→ **About this task**: Go through the entries below and give the number of lines that have the string "BitVec", and only that.

+---+

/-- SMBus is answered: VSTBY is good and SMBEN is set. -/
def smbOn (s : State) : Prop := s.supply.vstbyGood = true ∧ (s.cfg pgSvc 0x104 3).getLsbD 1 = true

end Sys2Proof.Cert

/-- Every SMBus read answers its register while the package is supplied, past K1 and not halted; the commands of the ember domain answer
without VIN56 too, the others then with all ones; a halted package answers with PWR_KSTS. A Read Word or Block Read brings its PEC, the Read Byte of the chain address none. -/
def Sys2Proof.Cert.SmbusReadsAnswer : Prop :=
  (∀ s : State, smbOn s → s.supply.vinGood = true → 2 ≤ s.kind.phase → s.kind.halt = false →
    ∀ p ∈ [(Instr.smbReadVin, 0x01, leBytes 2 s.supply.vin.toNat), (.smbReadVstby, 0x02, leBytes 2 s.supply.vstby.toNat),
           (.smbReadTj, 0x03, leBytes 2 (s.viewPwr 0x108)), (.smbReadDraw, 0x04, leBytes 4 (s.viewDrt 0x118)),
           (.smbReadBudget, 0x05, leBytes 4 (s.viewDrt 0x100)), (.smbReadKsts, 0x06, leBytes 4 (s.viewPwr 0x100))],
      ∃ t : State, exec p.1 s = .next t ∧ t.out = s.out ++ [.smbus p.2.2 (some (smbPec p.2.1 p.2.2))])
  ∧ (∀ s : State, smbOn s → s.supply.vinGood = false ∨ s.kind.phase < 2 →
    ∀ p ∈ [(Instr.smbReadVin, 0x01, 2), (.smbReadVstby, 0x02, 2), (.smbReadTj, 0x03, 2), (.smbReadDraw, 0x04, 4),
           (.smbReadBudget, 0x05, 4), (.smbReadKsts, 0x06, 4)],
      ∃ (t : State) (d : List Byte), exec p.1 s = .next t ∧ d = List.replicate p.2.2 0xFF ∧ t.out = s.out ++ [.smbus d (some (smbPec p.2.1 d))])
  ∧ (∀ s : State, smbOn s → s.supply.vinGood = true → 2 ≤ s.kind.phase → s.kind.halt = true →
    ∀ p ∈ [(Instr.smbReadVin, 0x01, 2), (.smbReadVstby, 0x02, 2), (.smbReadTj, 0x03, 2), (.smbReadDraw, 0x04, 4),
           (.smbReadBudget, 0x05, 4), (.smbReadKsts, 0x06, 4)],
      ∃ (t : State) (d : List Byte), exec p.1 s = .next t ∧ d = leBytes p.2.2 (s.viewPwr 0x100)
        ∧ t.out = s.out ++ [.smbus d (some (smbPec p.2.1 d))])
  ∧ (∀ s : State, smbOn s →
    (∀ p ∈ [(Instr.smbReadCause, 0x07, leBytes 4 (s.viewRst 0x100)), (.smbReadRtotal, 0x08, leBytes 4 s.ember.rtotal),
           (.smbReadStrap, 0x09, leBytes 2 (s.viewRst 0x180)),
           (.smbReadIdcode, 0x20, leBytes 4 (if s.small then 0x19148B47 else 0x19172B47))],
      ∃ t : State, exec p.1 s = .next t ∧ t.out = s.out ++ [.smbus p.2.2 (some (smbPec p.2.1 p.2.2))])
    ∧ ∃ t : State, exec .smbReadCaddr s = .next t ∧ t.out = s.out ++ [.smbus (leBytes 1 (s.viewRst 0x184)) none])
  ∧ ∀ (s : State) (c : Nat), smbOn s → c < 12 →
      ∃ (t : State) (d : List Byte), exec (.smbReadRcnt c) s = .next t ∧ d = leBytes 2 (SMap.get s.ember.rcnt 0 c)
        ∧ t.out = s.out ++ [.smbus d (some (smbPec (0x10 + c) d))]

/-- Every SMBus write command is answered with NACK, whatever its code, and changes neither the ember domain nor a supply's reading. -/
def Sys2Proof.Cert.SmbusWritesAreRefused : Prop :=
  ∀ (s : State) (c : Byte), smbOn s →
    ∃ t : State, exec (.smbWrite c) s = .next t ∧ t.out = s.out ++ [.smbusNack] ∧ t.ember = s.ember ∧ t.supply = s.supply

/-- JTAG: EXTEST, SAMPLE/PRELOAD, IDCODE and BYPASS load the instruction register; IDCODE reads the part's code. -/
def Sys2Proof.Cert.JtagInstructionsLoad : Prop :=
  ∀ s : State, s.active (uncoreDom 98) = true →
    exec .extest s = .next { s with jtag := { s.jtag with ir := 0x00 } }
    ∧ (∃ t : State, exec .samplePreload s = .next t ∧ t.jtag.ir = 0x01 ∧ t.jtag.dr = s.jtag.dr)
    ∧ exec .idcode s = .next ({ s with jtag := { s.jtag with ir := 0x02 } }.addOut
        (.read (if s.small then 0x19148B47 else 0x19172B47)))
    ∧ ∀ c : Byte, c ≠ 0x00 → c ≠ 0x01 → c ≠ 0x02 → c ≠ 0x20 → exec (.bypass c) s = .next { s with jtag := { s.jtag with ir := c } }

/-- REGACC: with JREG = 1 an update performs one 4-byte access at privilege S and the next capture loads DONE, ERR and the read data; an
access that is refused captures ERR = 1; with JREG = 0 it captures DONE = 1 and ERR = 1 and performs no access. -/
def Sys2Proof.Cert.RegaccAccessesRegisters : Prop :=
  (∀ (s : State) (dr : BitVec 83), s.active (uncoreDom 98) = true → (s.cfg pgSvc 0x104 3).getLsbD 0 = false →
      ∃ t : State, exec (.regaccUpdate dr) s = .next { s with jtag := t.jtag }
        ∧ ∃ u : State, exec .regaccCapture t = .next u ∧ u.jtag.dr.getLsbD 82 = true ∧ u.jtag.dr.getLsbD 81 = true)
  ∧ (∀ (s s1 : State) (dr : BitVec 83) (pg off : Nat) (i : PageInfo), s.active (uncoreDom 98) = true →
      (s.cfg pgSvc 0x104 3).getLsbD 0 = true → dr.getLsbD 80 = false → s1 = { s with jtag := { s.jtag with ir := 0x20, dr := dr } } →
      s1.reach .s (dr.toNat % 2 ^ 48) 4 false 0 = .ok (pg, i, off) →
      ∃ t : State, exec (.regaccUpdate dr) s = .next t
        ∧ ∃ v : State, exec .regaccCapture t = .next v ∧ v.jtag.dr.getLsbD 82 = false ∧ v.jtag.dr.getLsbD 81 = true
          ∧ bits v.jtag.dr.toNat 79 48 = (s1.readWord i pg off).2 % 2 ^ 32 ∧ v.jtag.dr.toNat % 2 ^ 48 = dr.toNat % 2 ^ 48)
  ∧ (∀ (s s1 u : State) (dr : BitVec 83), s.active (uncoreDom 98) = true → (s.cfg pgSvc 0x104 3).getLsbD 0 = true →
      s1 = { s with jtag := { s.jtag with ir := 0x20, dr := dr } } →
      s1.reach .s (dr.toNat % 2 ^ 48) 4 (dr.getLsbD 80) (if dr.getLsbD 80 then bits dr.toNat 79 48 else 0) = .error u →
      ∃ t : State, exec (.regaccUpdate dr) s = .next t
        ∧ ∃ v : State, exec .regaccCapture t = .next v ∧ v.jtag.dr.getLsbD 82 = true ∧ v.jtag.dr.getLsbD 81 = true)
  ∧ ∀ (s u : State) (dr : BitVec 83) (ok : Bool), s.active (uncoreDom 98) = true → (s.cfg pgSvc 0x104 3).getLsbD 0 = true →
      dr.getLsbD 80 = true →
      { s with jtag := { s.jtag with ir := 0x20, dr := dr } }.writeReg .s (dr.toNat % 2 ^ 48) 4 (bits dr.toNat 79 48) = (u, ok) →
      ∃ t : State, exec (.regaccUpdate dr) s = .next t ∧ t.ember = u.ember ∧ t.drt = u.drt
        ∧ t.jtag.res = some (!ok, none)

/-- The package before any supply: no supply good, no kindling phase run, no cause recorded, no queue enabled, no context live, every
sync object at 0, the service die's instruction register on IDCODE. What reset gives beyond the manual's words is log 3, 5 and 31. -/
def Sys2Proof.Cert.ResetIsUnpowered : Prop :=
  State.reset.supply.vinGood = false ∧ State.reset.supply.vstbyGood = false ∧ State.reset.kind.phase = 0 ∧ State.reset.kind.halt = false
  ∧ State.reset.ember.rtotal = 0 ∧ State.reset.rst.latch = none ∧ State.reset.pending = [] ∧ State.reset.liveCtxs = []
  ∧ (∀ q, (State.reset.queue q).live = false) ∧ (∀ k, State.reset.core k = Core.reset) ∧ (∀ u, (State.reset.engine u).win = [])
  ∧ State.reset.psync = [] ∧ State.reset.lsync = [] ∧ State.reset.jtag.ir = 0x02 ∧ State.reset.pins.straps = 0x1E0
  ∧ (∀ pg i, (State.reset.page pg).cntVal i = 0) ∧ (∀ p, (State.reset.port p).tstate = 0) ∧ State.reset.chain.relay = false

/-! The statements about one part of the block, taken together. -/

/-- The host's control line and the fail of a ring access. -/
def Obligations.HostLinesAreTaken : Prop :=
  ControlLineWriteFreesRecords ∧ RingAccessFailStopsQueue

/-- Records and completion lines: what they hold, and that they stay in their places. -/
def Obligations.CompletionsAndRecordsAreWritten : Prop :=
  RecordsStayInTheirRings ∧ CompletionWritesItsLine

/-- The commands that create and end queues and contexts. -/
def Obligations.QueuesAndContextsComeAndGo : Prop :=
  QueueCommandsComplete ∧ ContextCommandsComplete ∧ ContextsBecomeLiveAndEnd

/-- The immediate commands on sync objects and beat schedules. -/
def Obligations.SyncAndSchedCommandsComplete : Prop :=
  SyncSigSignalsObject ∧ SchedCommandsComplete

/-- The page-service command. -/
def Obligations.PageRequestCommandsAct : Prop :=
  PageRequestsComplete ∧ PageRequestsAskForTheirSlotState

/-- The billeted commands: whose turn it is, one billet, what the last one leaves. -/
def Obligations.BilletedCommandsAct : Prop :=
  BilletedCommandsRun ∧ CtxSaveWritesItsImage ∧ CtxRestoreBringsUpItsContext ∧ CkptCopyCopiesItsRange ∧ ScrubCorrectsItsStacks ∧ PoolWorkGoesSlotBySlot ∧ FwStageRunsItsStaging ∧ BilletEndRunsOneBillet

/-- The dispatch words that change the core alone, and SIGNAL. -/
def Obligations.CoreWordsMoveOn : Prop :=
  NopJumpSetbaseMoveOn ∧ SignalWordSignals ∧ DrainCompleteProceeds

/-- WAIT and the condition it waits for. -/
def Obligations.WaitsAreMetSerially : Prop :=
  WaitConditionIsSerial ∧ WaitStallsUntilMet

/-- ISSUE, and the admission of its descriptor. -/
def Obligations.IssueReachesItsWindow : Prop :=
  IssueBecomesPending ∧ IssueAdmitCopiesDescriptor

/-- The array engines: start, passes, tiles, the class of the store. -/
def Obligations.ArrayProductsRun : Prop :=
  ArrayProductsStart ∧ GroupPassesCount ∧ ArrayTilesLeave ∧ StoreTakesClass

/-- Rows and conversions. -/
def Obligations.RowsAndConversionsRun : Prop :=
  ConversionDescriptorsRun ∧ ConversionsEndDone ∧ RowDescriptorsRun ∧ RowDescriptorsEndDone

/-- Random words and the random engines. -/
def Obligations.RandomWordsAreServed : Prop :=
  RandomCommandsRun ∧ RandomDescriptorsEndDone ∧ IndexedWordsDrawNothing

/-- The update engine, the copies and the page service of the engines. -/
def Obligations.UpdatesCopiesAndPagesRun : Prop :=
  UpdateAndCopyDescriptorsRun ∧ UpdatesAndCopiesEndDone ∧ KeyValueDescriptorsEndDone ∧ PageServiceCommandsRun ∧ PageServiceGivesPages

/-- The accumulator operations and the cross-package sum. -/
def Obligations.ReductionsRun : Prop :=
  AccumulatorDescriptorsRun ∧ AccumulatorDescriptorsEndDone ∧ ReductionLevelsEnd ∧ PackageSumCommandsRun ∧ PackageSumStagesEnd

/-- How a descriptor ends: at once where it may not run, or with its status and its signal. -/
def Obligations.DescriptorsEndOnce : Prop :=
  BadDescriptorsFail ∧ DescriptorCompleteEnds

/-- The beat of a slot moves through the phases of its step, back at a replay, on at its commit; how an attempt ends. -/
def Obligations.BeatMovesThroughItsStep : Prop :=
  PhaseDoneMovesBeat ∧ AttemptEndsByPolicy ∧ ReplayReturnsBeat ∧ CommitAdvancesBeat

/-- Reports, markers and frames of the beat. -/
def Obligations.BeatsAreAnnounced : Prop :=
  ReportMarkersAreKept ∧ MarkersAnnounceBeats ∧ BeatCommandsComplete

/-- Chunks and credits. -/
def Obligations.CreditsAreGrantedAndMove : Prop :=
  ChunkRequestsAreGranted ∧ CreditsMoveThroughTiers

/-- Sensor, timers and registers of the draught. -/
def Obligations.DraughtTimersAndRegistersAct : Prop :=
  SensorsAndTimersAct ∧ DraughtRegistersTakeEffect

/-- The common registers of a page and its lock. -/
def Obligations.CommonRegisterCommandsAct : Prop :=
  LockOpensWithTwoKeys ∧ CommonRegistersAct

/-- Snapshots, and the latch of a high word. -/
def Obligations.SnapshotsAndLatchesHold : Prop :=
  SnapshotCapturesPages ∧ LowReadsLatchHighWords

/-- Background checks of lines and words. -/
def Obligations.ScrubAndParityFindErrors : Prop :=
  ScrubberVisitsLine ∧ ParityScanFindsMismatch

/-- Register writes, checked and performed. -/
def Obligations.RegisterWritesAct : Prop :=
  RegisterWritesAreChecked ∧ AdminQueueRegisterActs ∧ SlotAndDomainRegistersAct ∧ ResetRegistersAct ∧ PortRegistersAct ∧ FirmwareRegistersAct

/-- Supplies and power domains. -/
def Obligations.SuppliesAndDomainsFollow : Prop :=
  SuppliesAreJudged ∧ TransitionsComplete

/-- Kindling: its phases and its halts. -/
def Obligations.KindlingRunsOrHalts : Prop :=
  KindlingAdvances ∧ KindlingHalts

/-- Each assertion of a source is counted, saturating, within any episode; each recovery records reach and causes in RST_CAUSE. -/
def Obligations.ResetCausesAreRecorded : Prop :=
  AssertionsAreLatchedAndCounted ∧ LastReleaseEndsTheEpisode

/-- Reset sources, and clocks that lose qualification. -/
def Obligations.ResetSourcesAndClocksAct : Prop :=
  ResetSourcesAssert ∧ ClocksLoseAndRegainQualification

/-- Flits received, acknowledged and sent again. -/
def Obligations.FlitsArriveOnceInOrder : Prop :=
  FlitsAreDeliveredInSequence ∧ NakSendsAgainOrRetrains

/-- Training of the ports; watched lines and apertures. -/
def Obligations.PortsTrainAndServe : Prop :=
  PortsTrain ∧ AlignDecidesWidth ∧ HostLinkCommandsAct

+---+

→ **Result of the task**: 4